In this parsha, Tzav, we find something fairly unique, a Shalshelet, which is a very long repetitive trop (chanting) note, it wavers up and down three times. This musical note appears four times in the Torah. The first is when Lot, Abraham’s nephew, is told to leave Sidom. The Torah records that Lot “tarried,” and on the word tarried we have a shalchelet. The second place it appears is when Eliezer the servant of Abraham goes to find a wife for Isaac. The third shalshelet is in the story of Joseph and Potifar’s wife. She asks him to sleep with her and he “reisists,” and it is that word “resisted” that we read with the shalshelet. The fourth place is in our Torah portion – Moshe slaughters an animal to use to inaugurate his brother Aaron as the High Priest, and over the word, “and he slaughtered,” the shalshelet appears.
What do these four places have in common? In all of them there is hesitancy and equivocation reflecting the wavering sound of the note itself. Hesitancy here is the product of internal conflict. The individuals are drawn toward two opposite poles.

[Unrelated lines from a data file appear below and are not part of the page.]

-- ==== Sys2Proof/Certificates/Slice0/Obligations.lean ====
section
/-!
DEFINITION. The statements for the provers: what the commands and the machine do, by the numbered rules of the spec. An
`exec` equation names the whole next state; `SameWork` says that what is left unnamed is unchanged but for reporting.
-/

open Sys2Proof Sys2Proof.Machine

/-! ## The queue -/

/-- Tier 1. One step takes the command at the front of the queue and runs it on the state with the rest of the queue. -/
def Obligations.StepRunsFrontCommand : Prop :=
  ∀ (c : Instr) (rest : List Instr) (s : State), s.pending = c :: rest → step s = exec c { s with pending := rest }

/-! ## Host interface: commands (R73, R102-R106) -/

/-- R102, R103, R106: an unassigned opcode ends with BAD_OPCODE; NOP ends OK with nothing done; RING_STATUS answers the
pointers and the status of a ring that the caller owns. -/
def Obligations.NopAndStatusComplete : Prop :=
  (∀ (r : Fin 64) (s : State) (f : Fetched) (rest : List Fetched),
    (cmdRing s.dev r).fetched = f :: rest → opInfo (opcodeOf f.desc) = none →
    heldBack s.dev r (opcodeOf f.desc) f = false →
    exec (.unknownOpcode r) s =
      .next (s.having (failed (taken s.dev r rest) (originOf s.dev r f) .badOpcode (zeros 16)))) ∧
  (∀ (r : Fin 64) (s : State) (f : Fetched) (rest : List Fetched), Runs s.dev r 0x0000 anyRight (fun _ => []) f rest →
    exec (.nop r) s =
      .next (s.having (completed (taken s.dev r rest) (originOf s.dev r f) 0 f.desc [] (zeros 16) none))) ∧
  (∀ (r : Fin 64) (s : State) (f : Fetched) (rest : List Fetched) (n : Nat),
    Runs s.dev r 0x0002 anyRight ringStatusOwn f rest → n = (byteAt f.desc 20).toNat % 64 → leField f.desc 21 1 = 1 →
    cqOwner s.dev n = cmdOwner s.dev r →
    exec (.ringStatus r) s =
      .next (s.having (completed (taken s.dev r rest) (originOf s.dev r f) 2 f.desc []
        (leBytes 4 (cqPtr s.dev n).toNat ++ leBytes 4 (cqStatus s.dev n).toNat) none)))

/-- R104, R105, R508: ABORT of a waiting abortable command takes it out of its ring, counts it in SVC_ABORTS, posts ABORTED
for it and answers 1, after that completion where it waits for room; ABORT of a tag that is not there answers 0. -/
def Obligations.AbortEndsWaiting : Prop :=
  ∀ (r : Fin 64) (s : State) (f : Fetched) (rest : List Fetched) (n : Nat),
    Runs s.dev r 0x0001 anyRight (fun desc => zeroBits desc 24 0xC0 :: zeroFrom desc 25 63) f rest →
    n = (byteAt f.desc 24).toNat % 64 → cmdOwner s.dev n = cmdOwner s.dev r →
    (abortTarget (taken s.dev r rest) n (leField f.desc 20 4) = none →
      exec (.abort r) s =
        .next (s.having (completed (taken s.dev r rest) (originOf s.dev r f) 1 f.desc [] (zeros 16) none))) ∧
    (∀ g : Fetched, abortTarget (taken s.dev r rest) n (leField f.desc 20 4) = some (.waiting g) →
      abortable (opcodeOf g.desc) = true →
      ∀ e e2, e = svcCtrAborts (setCmdRing (taken s.dev r rest) n { cmdRing (taken s.dev r rest) n with
            fetched := (cmdRing (taken s.dev r rest) n).fetched.filter (fun x => x.order != g.order) }) →
      e2 = post e (dueOf e (originOf e n g) .aborted (zeros 16) false) →
      ((cqRing e2 (cmdCq e2 n)).due.any (fun u => u.origin == originOf e n g) = false →
        exec (.abort r) s = .next (s.having (completed e2 (originOf s.dev r f) 1 f.desc [] [1#8] none))) ∧
      ((cqRing e2 (cmdCq e2 n)).due.any (fun u => u.origin == originOf e n g) = true →
        exec (.abort r) s = .next (s.having (enterInflight { e2 with hif := { e2.hif with
          abortWaits := e2.hif.abortWaits ++ [{ cq := cmdCq e2 n, target := originOf e n g
                                                due := dueOf e2 (originOf s.dev r f) .ok [1#8] false }] } }
          (originOf s.dev r f) 0x0001))))

/-! ## Doorbells, enables and fetches (R83-R87, R98, R100) -/

/-- R83, R84: the owner's doorbell with an index inside the ring sets the ring's tail (a command ring) or head (the
others); any other doorbell write is ignored with a BAD_DOORBELL event, and sets BAD_DOORBELL of a command ring. -/
def Obligations.DoorbellsMoveTheirRing : Prop :=
  (∀ (f : Fin 16) (n : Fin 64) (val : W32) (s : State), cmdOwner s.dev n = f.val →
    inSize (cmdSize s.dev n) (bits val 15 0) = true →
    ∃ e, exec (.commandRingTailDoorbell f n val) s = .next (s.having e) ∧
      cmdRing e n = { cmdRing s.dev n with tail := bits val 15 0 } ∧ e.regs = s.dev.regs ∧ SameWork e s.dev) ∧
  (∀ (f : Fin 16) (n : Fin 64) (val : W32) (s : State),
    (cmdOwner s.dev n ≠ f.val ∨ inSize (cmdSize s.dev n) (bits val 15 0) = false) →
    exec (.commandRingTailDoorbell f n val) s = .next (s.having (badDoorbell
      (setBits s.dev (cmdStatusOff n) (mask 1 1) (mask 1 1)) f (4 * n.val) val)) ∧
    bit (reg (badDoorbell (setBits s.dev (cmdStatusOff n) (mask 1 1) (mask 1 1)) f (4 * n.val) val) (cmdStatusOff n)) 1 =
      true) ∧
  (∀ (f : Fin 16) (m : Fin 64) (val : W32) (s : State), cqOwner s.dev m = f.val →
    inSize (cqSize s.dev m) (bits val 15 0) = true → (cqRing s.dev m).due = [] → s.dev.hif.abortWaits = [] →
    cqFull (setCqRing s.dev m { cqRing s.dev m with head := bits val 15 0 }) m = false →
    (cqFull s.dev m = false → (cqRing s.dev m).stallSince = none →
      ∃ e, exec (.completionRingHeadDoorbell f m val) s = .next (s.having e) ∧
        cqRing e m = { cqRing s.dev m with head := bits val 15 0 } ∧ e.regs = s.dev.regs ∧ SameWork e s.dev) ∧
    (∀ t : Nat, cqFull s.dev m = true → (cqRing s.dev m).stallSince = some t →
      ∃ e, exec (.completionRingHeadDoorbell f m val) s = .next (s.having e) ∧
        cqRing e m = { cqRing s.dev m with head := bits val 15 0, stallSince := none } ∧
        counter e (unitCtr 15 m) = counter s.dev (unitCtr 15 m) + BitVec.ofNat 64 ((s.dev.clock - t) / usTicks) ∧
        SameWork e s.dev)) ∧
  (∀ (f : Fin 16) (m : Fin 64) (val : W32) (s : State),
    (cqOwner s.dev m ≠ f.val ∨ inSize (cqSize s.dev m) (bits val 15 0) = false) →
    exec (.completionRingHeadDoorbell f m val) s = .next (s.having (badDoorbell s.dev f (0x100 + 4 * m.val) val))) ∧
  (∀ (e4 : Fin 4) (val : W32) (s : State), inSize ((evSize s.dev e4).map (· / 8)) (bits val 20 0) = true →
    (evRing s.dev e4).unreported = 0 →
    ∃ e, exec (.eventRingHeadDoorbell 0 e4 val) s = .next (s.having e) ∧
      evRing e e4 = { evRing s.dev e4 with head := 8 * bits val 20 0 } ∧ SameWork e s.dev) ∧
  (∀ (f : Fin 16) (e4 : Fin 4) (val : W32) (s : State),
    (f.val ≠ 0 ∨ inSize ((evSize s.dev e4).map (· / 8)) (bits val 20 0) = false) →
    exec (.eventRingHeadDoorbell f e4 val) s = .next (s.having (badDoorbell s.dev f (0x200 + 4 * e4.val) val))) ∧
  (∀ (val : W32) (s : State), inSize (sampleSize s.dev) (bits val 15 0) = true →
    exec (.sampleRingHeadDoorbell 0 val) s = .next (s.having { s.dev with hif := { s.dev.hif with
      sample := { s.dev.hif.sample with head := bits val 15 0 } } })) ∧
  (∀ (f : Fin 16) (val : W32) (s : State), (f.val ≠ 0 ∨ inSize (sampleSize s.dev) (bits val 15 0) = false) →
    exec (.sampleRingHeadDoorbell f val) s = .next (s.having (badDoorbell s.dev f 0x210 val)))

Lot was once upon a time on his way to Cannan, the promised land with Avrohom his uncle, but now he lives a different life in Sidom, the center of cruelty and degradation, where he ended up for economic reasons because there was good grazing land for his sheep. We can imagine the depths of his identity conflict. Is he Abrahamic or is he a Sodomite? A man of the spirit dedicated to the larger idea of the Jewish people’s mission, or a man of the flesh with business interests at heart?
The next shalshelet belongs to Eliezer the servant of Abraham. To be a lifelong, loyal servant presents one of the greatest internal identity conflicts there is. You are within your master’s family….and yet, not fully a part of it. Finding a wife for Isaac is the crux of Eliezer’s internal conflict because it’s about his future legacy. Will he inherit his master’s path? Will his future be part of the Jewish people’s or not? As the Medrash puts it: “Isaac said to Abrham, “Perhaps the woman will not come with me, then can Isaac marry my daughter? But Abraham refused Eliezer’s request.””
The third instance is Yosef. His is one of the greatest identity challenges faced by anyone in Tanach. He is of course a child of Yaakov, one of Bnei Yisrael, but he becomes the supreme Egyptian. He is about to sin with the wife of Potifar and, according to the Medrash, he sees the image of his father in the window. I don’t think Joseph’s challenge is just one of sexual desire this sinful act is his ticket into Egyptian society on the arm of a society woman, and so the conflict is about his past and present. The woman represents an aristocratic Egyptian future, but his father, whose image he sees at that moment in bed with her, represents his Israelite identity.
The fourth shalshelet is found in our parsha. Moshe slaughters the animal to make a sacrifice with which to inaugurate his brother Aaron as high priest. Moshe’s internal conflict is between the spiritual person he himself is, who goes up on the mountain to receive the Torah and does not eat for 40 days and nights. His face shines and he is the chosen one, the spiritual prototype. And yet here he must let go of that position. In the era of the Temple which they now enter, it is the High Priest, not Moshe, who will have access to the holiest of places.
In each of these cases our ancestor is successful. Lot leaves Sodom, Eliezer brings a wife for Yitzchak, Yosef stays an Israelite, and Moshe sacrifices his own spiritual level for God’s will.
What are our own internal conflicts that challenge us? Perhaps we feel at times conflicted about our own identities as Jews and Americans, or our loyalty to the United states and Israel.